Il y a un proverbe (africain ?), dont une des versions dit ceci : « Tant que les lions n’auront pas leur propres historiens, les histoires de chasse ne peuvent que chanter les louanges des chasseurs. » Au-delà du simple signifié de la formulation, le proverbe fait référence à une idée non seulement de séparation de catégories, les humains et les lions, mais essentiellement à la domination de la première sur la seconde, qui est sans voix, sans histoire. Les sans voix, ce sont aussi les catégories humaines dominées, dont la caractéristique est de laisser, ou plutôt de subir, la voix des dominants. C’est ainsi que furent sans voix les femmes (par rapport aux hommes), les personnes de couleur (par rapport aux blancs), les homosexuels (par rapport aux hétérosexuels), mais aussi bien sûr les personnes handicapées (par rapport aux personnes dites valides). C’est aussi le cas des pauvres, dont la caractéristique « sans voix » a été maintes fois soulignée, dominés économiquement et socialement.
A partir du moment
où sont établies des classifications, « naturelles » mais surtout
sociales, et des catégorisations, les catégories dominées (pour des raisons
numériques, économiques, politiques, idéologiques) deviennent, au regard des
dominants comme des malfaçons de l’humanité. Une femme est une malfaçon de
l’homme (voir la mythologie de la création dans l’histoire religieuse) ;
une personne de « couleur » est une malfaçon du blanc (l’esclavage et
le colonialisme en ont fourni de multiples exemples) ; l’homosexuel
devient une malfaçon de l’hétérosexuel (voir la répression et les thérapies qui
ont voulu l’éradiquer). Et la personne handicapée est une malfaçon de la
personne valide : longtemps, on a voulu la réparer, la rendre normale, lui
donner les caractéristiques des personnes dites valides (interventions
chirurgicales, compensations, réhabilitation, rééducation…). Le fil conducteur
de la préoccupation sociale ou politique relativement aux personnes handicapées
fut longtemps leur « correction », leur normalisation, leur
« validisation », condition nécessaire pour accéder à la pleine
humanité.
S’arracher de la
catégorisation hiérarchisante et déshumanisante concernant les personnes
handicapées (comme pour les autres par ailleurs) exige d’examiner et d’analyser
les situations d’un autre, et radical, point de vue, de faire un révolution
copernicienne dans la compréhension des situations vécues par les personnes
concernées. Si les catégories sont parfois une nécessité administrative,
correspondant par ailleurs à certaines de nos intuitions sociales, il s’agit de
s’efforcer de ne pas en faire des arguments d’inégalités vécues et instituées.

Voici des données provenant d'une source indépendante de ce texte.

-- ==== Sys2Proof/Tests/Slice0.lean ====
section
/-! SUPPORT. Tests of one operation each, their expected values from spec/95_test_vectors.md (the vector is named) or
written out from the encodings of spec/; the smoke test of WellFormed; and, for each statement with hypotheses, a witness
that meets them, at the ends of the ranges it speaks of. -/

namespace Sys2Proof.Tests

open Machine

/-- An instance with nothing pending and nothing handed out. -/
def inst (role : Role) (mode : LenMode) (seq : Word16) : State :=
  { codec := { seq := seq }, params := { role := role, lenMode := mode }, port := { pending := [], transcript := [] } }

/-- What an operation leaves in `SEQ` and the newest thing it handed out. -/
def seen (o : Host.Outcome State Fault Refusal) : Option (Word16 × Option Event) :=
  match o with
  | .next t => some (t.seq, t.transcript.head?)
  | .fault _ => none
  | .refused _ => none

/-- A payload of `n` zero bytes. -/
def zeros (n : Nat) : Bytes := List.replicate n 0x00#8

@[simp] theorem zeros_length (n : Nat) : (zeros n).length = n := List.length_replicate

/-- The reason of a refusal. -/
def refusal (o : Host.Outcome State Fault Refusal) : Option Refusal :=
  match o with
  | .next _ => none
  | .fault _ => none
  | .refused r => some r

/-! ### Well-formedness refuses an ill-formed term of each kind -/

theorem test_wf_encodeHeader : (Instr.encodeHeader 65536).wf = false := by decide
theorem test_wf_decodeChannel : (Instr.decodeChannel []).wf = false := by decide
theorem test_wf_decodeLength : (Instr.decodeLength [0x31#8, 0xA1#8, 0x00#8]).wf = false := by decide
theorem test_wf_frameA2B : (Instr.frameA2B 0#16 (zeros 65536)).wf = false := by simp [Instr.wf]
theorem test_wf_frameB2A : (Instr.frameB2A 0#16 (zeros 65536)).wf = false := by simp [Instr.wf]

/-! ### Decoding, from words written out bit by bit -/

theorem test_decode_encode : decode (.cmd 0b0#1 [0xA1#8, 0xB1#8]) = .ok (.encode [0xA1#8, 0xB1#8]) := by rfl
theorem test_decode_decode : decode (.cmd 0b1#1 []) = .ok (.decode []) := by rfl
theorem test_decode_reset : decode (.rst 0b1#1) = .ok .reset := by rfl
theorem test_decode_noReset : decode (.rst 0b0#1) = .error .resetNotAsserted := by rfl
theorem test_decode_encodeHeader :
    decode (.hdrEncode 0b001100001010000100000001000000101010101111001101#48) = .ok (.encodeHeader 258) := by rfl
theorem test_decode_encodeHeader_typeBits :
    decode (.hdrEncode 0b001100000000000000000001000000101010101111001101#48) = .error .headerTypeBits := by rfl
theorem test_decode_decodeChannel : decode (.hdrChannel [0b01111111#8]) = .ok (.decodeChannel [0x7F#8]) := by rfl
theorem test_decode_decodeChannel_empty : decode (.hdrChannel []) = .error .channelOfEmptyFrame := by rfl
theorem test_decode_decodeLength_short :
    decode (.hdrLength [0x31#8, 0xA1#8, 0x00#8]) = .error .lengthOfShortFrame := by rfl
theorem test_decode_decodeLength : decode (.hdrLength [0x00#8, 0x00#8, 0b00010010#8, 0b00110100#8]) =
    .ok (.decodeLength [0x00#8, 0x00#8, 0x12#8, 0x34#8]) := by rfl
theorem test_decode_seqAdvance : decode (.fn 0b1111111111111110#16) = .ok (.seqAdvance 65534#16) := by rfl
theorem test_decode_frameA2B : decode (.received [0b00110000#8, 0b10100001#8, 0b00000000#8, 0b00000001#8,
    0b00010010#8, 0b00110100#8, 0xAA#8]) = .ok (.frameA2B 0x1234#16 [0xAA#8]) := by rfl
theorem test_decode_frameB2A : decode (.received [0b00110001#8, 0b10100001#8, 0b00000000#8, 0b00000000#8,
    0b00000000#8, 0b00000111#8]) = .ok (.frameB2A 7#16 []) := by rfl
/-- One byte too many is no frame of the FRAME rows: DECODE judges it (R83). -/
theorem test_decode_received_surplus :
    decode (.received [0x31#8, 0xA1#8, 0x00#8, 0x00#8, 0x00#8, 0x07#8, 0xAA#8]) =
      .ok (.decode [0x31#8, 0xA1#8, 0x00#8, 0x00#8, 0x00#8, 0x07#8, 0xAA#8]) := by rfl
theorem test_table_frameB2A : decodeTableWord 48 0x31A100020007 = some (.frameB2A 7#16 [0#8, 0#8]) := by rfl
theorem test_table_seqAdvance : decodeTableWord 16 0xFFFE = some (.seqAdvance 65534#16) := by rfl

/-! ### Operations -/

/-- S1. -/
theorem test_encode_S1 : seen (exec (.encode [0xA1#8, 0xB1#8]) (inst .A .len16 0#16)) =
    some (1#16, some (.result .encode ⟨.ok, [0x30#8, 0xA1#8, 0x00#8, 0x02#8, 0x00#8, 0x00#8, 0xA1#8, 0xB1#8]⟩)) := by decide

/-- V20, the second command: the frame carries 65535 and the counter wraps. -/
theorem test_encode_V20 : seen (exec (.encode [0x01#8, 0x02#8]) (inst .A .len16 65535#16)) =
    some (0#16, some (.result .encode ⟨.ok, [0x30#8, 0xA1#8, 0x00#8, 0x02#8, 0xFF#8, 0xFF#8, 0x01#8, 0x02#8]⟩)) := by decide

/-- V58, with payload bytes of zero: 256 bytes under LEN8. -/
theorem test_encode_V58 : exec (.encode (zeros 256)) (inst .A .len8 1#16) =
    .next ((inst .A .len8 1#16).post (.result .encode ⟨.payloadTooLarge, []⟩)) := by
  rw [exec_encode, encodeFrame_tooLarge _ _ (by simp [inst, maxPayload])]
  rfl

/-- V31, both lines: the length bytes 01 02. -/
theorem test_decode_V31 :
    seen (exec (.decode [0x31#8, 0xA1#8, 0x01#8, 0x02#8, 0x00#8, 0x00#8, 0xA1#8, 0xB1#8]) (inst .A .len16 5#16)) =
      some (5#16, some (.result .decode ⟨.truncatedFrame, []⟩)) ∧
    seen (exec (.decode [0x31#8, 0xA1#8, 0x01#8, 0x02#8, 0x00#8, 0x00#8, 0xA1#8, 0xB1#8]) (inst .A .len8 5#16)) =
      some (5#16, some (.result .decode ⟨.ok, [0xA1#8, 0xB1#8]⟩)) := by decide

/-- V39 and V50: the channel is tested before the header; `6 + 65535` does not wrap. -/
theorem test_decode_V39_V50 :
    seen (exec (.decode [0x30#8, 0xA1#8, 0x00#8, 0x02#8, 0x00#8]) (inst .A .len16 0#16)) =
      some (0#16, some (.result .decode ⟨.unexpectedFrame, [0x30#8, 0xA1#8, 0x00#8, 0x02#8, 0x00#8]⟩)) ∧
    seen (exec (.decode [0x31#8, 0xA1#8, 0xFF#8, 0xFF#8, 0x00#8, 0x00#8]) (inst .A .len16 0#16)) =
      some (0#16, some (.result .decode ⟨.truncatedFrame, []⟩)) := by decide

/-- P5: reset in mid-life. -/
theorem test_reset_P5 : seen (exec .reset (inst .A .len16 2#16)) = some (0#16, some .resetTaken) := by decide

/-- V8 and V7. -/
theorem test_encodeHeader_V8_V7 :
    seen (exec (.encodeHeader 0x0102) (inst .A .len16 0xABCD#16)) =
      some (0xABCE#16, some (.header [0x30#8, 0xA1#8, 0x01#8, 0x02#8, 0xAB#8, 0xCD#8])) ∧
    seen (exec (.encodeHeader 2) (inst .B .len16 0#16)) =
      some (1#16, some (.header [0x31#8, 0xA1#8, 0x00#8, 0x02#8, 0x00#8, 0x00#8])) := by decide

/-- V10. -/
theorem test_decodeChannel_V10 : seen (exec (.decodeChannel [0x7F#8]) (inst .A .len16 9#16)) =
    some (9#16, some (.channel 0x7F#8)) := by decide

/-- V14: 4660 under LEN16, 0x34 under LEN8. -/
theorem test_decodeLength_V14 :
    seen (exec (.decodeLength [0x00#8, 0x00#8, 0x12#8, 0x34#8]) (inst .A .len16 9#16)) =
      some (9#16, some (.length 4660#16)) ∧
    seen (exec (.decodeLength [0x00#8, 0x00#8, 0x12#8, 0x34#8]) (inst .A .len8 9#16)) =
      some (9#16, some (.length 0x34#16)) := by decide

/-- V17 and V19. -/
theorem test_seqAdvance_V17_V19 :
    seen (exec (.seqAdvance 255#16) (inst .A .len16 9#16)) = some (9#16, some (.advanced 256#16)) ∧
    seen (exec (.seqAdvance 65535#16) (inst .A .len16 9#16)) = some (9#16, some (.advanced 0#16)) := by decide

/-- V59, the second and third lines. -/
theorem test_frameA2B_V59 :
    seen (exec (.frameA2B 0x1234#16 [0xDE#8, 0xAD#8, 0xBE#8, 0xEF#8]) (inst .B .len16 3#16)) =
      some (3#16, some (.result .decode ⟨.ok, [0xDE#8, 0xAD#8, 0xBE#8, 0xEF#8]⟩)) ∧
    seen (exec (.frameA2B 0x1234#16 [0xDE#8, 0xAD#8]) (inst .A .len16 3#16)) =
      some (3#16, some (.result .decode ⟨.unexpectedFrame, [0x30#8, 0xA1#8, 0x00#8, 0x02#8, 0x12#8, 0x34#8, 0xDE#8, 0xAD#8]⟩)) := by decide

/-- S3 at endpoint A, and V53 at endpoint B. -/
theorem test_frameB2A_S3_V53 :
    seen (exec (.frameB2A 1#16 [0xA1#8, 0xB1#8, 0xA2#8, 0xB2#8]) (inst .A .len16 3#16)) =
      some (3#16, some (.result .decode ⟨.ok, [0xA1#8, 0xB1#8, 0xA2#8, 0xB2#8]⟩)) ∧
    seen (exec (.frameB2A 0#16 [0xA1#8, 0xB1#8]) (inst .B .len16 3#16)) =
      some (3#16, some (.result .decode ⟨.unexpectedFrame, [0x31#8, 0xA1#8, 0x00#8, 0x02#8, 0x00#8, 0x00#8, 0xA1#8, 0xB1#8]⟩)) := by decide

/-- A step takes the first command and leaves the second; the word is presented ahead of both. -/
theorem test_step_one_input :
    seen (step ((inst .A .len16 1#16).withPending [.cmd 0#1 [], .rst 1#1])) =
      some (2#16, some (.result .encode ⟨.ok, [0x30#8, 0xA1#8, 0x00#8, 0x00#8, 0x00#8, 0x01#8]⟩)) ∧
    seen (step (State.reset.withFetchWord 8 0)) =
      some (1#16, some (.result .encode ⟨.ok, [0x30#8, 0xA1#8, 0x00#8, 0x00#8, 0x00#8, 0x00#8]⟩)) :=
  by decide

/-- One too many under either mode, the limit under LEN8, and a frame too short to hold its length. -/
theorem test_refusals :
    refusal (exec (.encodeHeader 256) (inst .A .len8 0#16)) = some .headerLengthTooLarge ∧
    refusal (exec (.encodeHeader 65536) (inst .A .len16 0#16)) = some .headerLengthTooLarge ∧
    refusal (exec (.encodeHeader 255) (inst .A .len8 0#16)) = none ∧
    refusal (exec (.decodeLength [0x31#8, 0xA1#8, 0x00#8]) (inst .A .len8 0#16)) = some .lengthOfShortFrame := by decide

/-! ### The written form (30_encoding.md R60) -/

theorem test_readLine :
    readLine "X: ENCODE A1 B1   -> OK 30A100020000A1B1   ; X sends".toList =
      some { name := some ['X'], signal := .cmd 0#1 [0xA1#8, 0xB1#8] } ∧
    readLine "ENCODE 3*55".toList = some { name := none, signal := .cmd 0#1 [0x55#8, 0x55#8, 0x55#8] } ∧
    readLine "DECODE".toList = some { name := none, signal := .cmd 1#1 [] } ∧
    readLine "RESET                 ; assert reset".toList = some { name := none, signal := .rst 1#1 } ∧
    readLine "DECODE 31A".toList = none := by decide

theorem test_showResult : showResult ⟨.truncatedFrame, []⟩ = "TruncatedFrame []".toList ∧
    showResult ⟨.unexpectedFrame, [0x3A#8]⟩ = "UnexpectedFrame 3A".toList := by decide

/-- P3: two endpoints, one line given to Y. -/
theorem test_bench_P3 : (performLine { name := some ['Y'], signal := .cmd 1#1 [0x30#8, 0xA1#8, 0x00#8, 0x00#8, 0x00#8, 0x01#8] }
      [(['X'], inst .A .len16 2#16), (['Y'], inst .B .len16 1#16)]).map (fun b => b.map (fun p => (p.2.seq, p.2.transcript))) =
    some [(2#16, []), (1#16, [.result .decode ⟨.ok, []⟩])] := by decide

/-! ### Witnesses: states and operands that meet the hypotheses of the statements -/

/-- A received frame addressed to endpoint A, with one payload byte. -/
def frameForA : Bytes := [0x31#8, 0xA1#8, 0x00#8, 0x01#8, 0x00#8, 0x00#8, 0xAA#8]

/-- Endpoint A with every kind of caller's input before it. -/
def busy : State :=
  (inst .A .len16 65535#16).withPending [.cmd 0#1 [0x00#8], .cmd 1#1 frameForA, .received frameForA]

theorem witness_StepNeverChangesParameters : ∃ t, step busy = .next t := ⟨_, rfl⟩

/-- Both ends of the range, in both modes. -/
theorem witness_EncodeHeaderWritesHeaderThenAdvances :
    0 ≤ maxPayload (inst .A .len16 0#16).params.lenMode ∧ 65535 ≤ maxPayload (inst .A .len16 65535#16).params.lenMode ∧
    255 ≤ maxPayload (inst .B .len8 0#16).params.lenMode := by decide

theorem witness_HeaderFitsTheTablePattern : 65535 ≤ maxPayload (inst .B .len16 65535#16).params.lenMode := by decide

theorem witness_RefusedOutsideThePrecondition :
    maxPayload (inst .A .len16 0#16).params.lenMode < 65536 ∧ maxPayload (inst .A .len8 0#16).params.lenMode < 256 ∧
    ([] : Bytes).length < 4 ∧ [0x31#8, 0xA1#8, 0x00#8].length < 4 ∧ 65535 < (zeros 65536).length := by
  simp [inst, maxPayload]

theorem witness_SeqAdvanceComparesTheUnwrappedSum :
    (65535#16).toNat + 1 > 65535 ∧ (65534#16).toNat + 1 ≤ 65535 := by decide

theorem witness_SeqAdvanceIsOneCycleOf65536 : 65536 ∣ 131072 ∧ ¬ 65536 ∣ 65535 := by decide

theorem witness_SeqIsWrittenOnlyByEncodeAndReset :
    busy.CallerOnly = true ∧ (∃ t, step busy = .next t) ∧
    ((inst .A .len16 7#16).withPending [.rst 1#1]).CallerOnly = true ∧
    (∃ t, step ((inst .A .len16 7#16).withPending [.rst 1#1]) = .next t) := ⟨by decide, ⟨_, rfl⟩, by decide, ⟨_, rfl⟩⟩

theorem witness_StepKeepsTheNumbering : busy.Numbered 65535#16 = true ∧ ∃ t, step busy = .next t := ⟨by decide, ⟨_, rfl⟩⟩

/-- The empty frames numbered 65535 and 0, with a failed DECODE between them. -/
def wrapped : State := { inst .A .len16 1#16 with port := { pending := [], transcript :=
  [.result .encode ⟨.ok, [0x30#8, 0xA1#8, 0x00#8, 0x00#8, 0x00#8, 0x00#8]⟩,
   .result .decode ⟨.truncatedFrame, []⟩,
   .result .encode ⟨.ok, [0x30#8, 0xA1#8, 0x00#8, 0x00#8, 0xFF#8, 0xFF#8]⟩] } }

Il s’agit en quelque sorte de faire une critique sociale et politique de la
situation de domination, et de donner une voix aux personnes sans voix.
Être sans voix,
c’est laisser à d’autres, ceux qui « savent », ceux qui ont la voix,
installer dans le discours et dans les actes, une domination. Les vies dominées
sont pensées par d’autres, elles ne s’appartiennent pas. C’est ainsi que les
personnes dites valides ont attribué aux personnes en situation de handicap des
caractéristiques spécifiques, et justifiant de leur domination (« ils ne
sont pas capables de… » étant la formule résumant le mieux le discours et
la situation de domination). De la même manière que les hommes ont attribué aux
femmes un rôle de domesticité et de maternité.
La norme de
l’humanité reste dans la caractéristique de la validité, justifiant de la
domination des dits valides, dans la vie sociale tout entière, sur les
personnes dites non valides. A ce titre, même si la formule choque , ces
dernières sont considérées comme des malfaçons, définies par des besoins
marquant leurs écarts avec ce qu’il est convenu d’obtenir, par l’exigence du
développement des compétences personnelles pour faire partie de la société, et
même encore parfois par la « fureur » de soigner et de réparer. On
est loin de la reconnaissance de la diversité.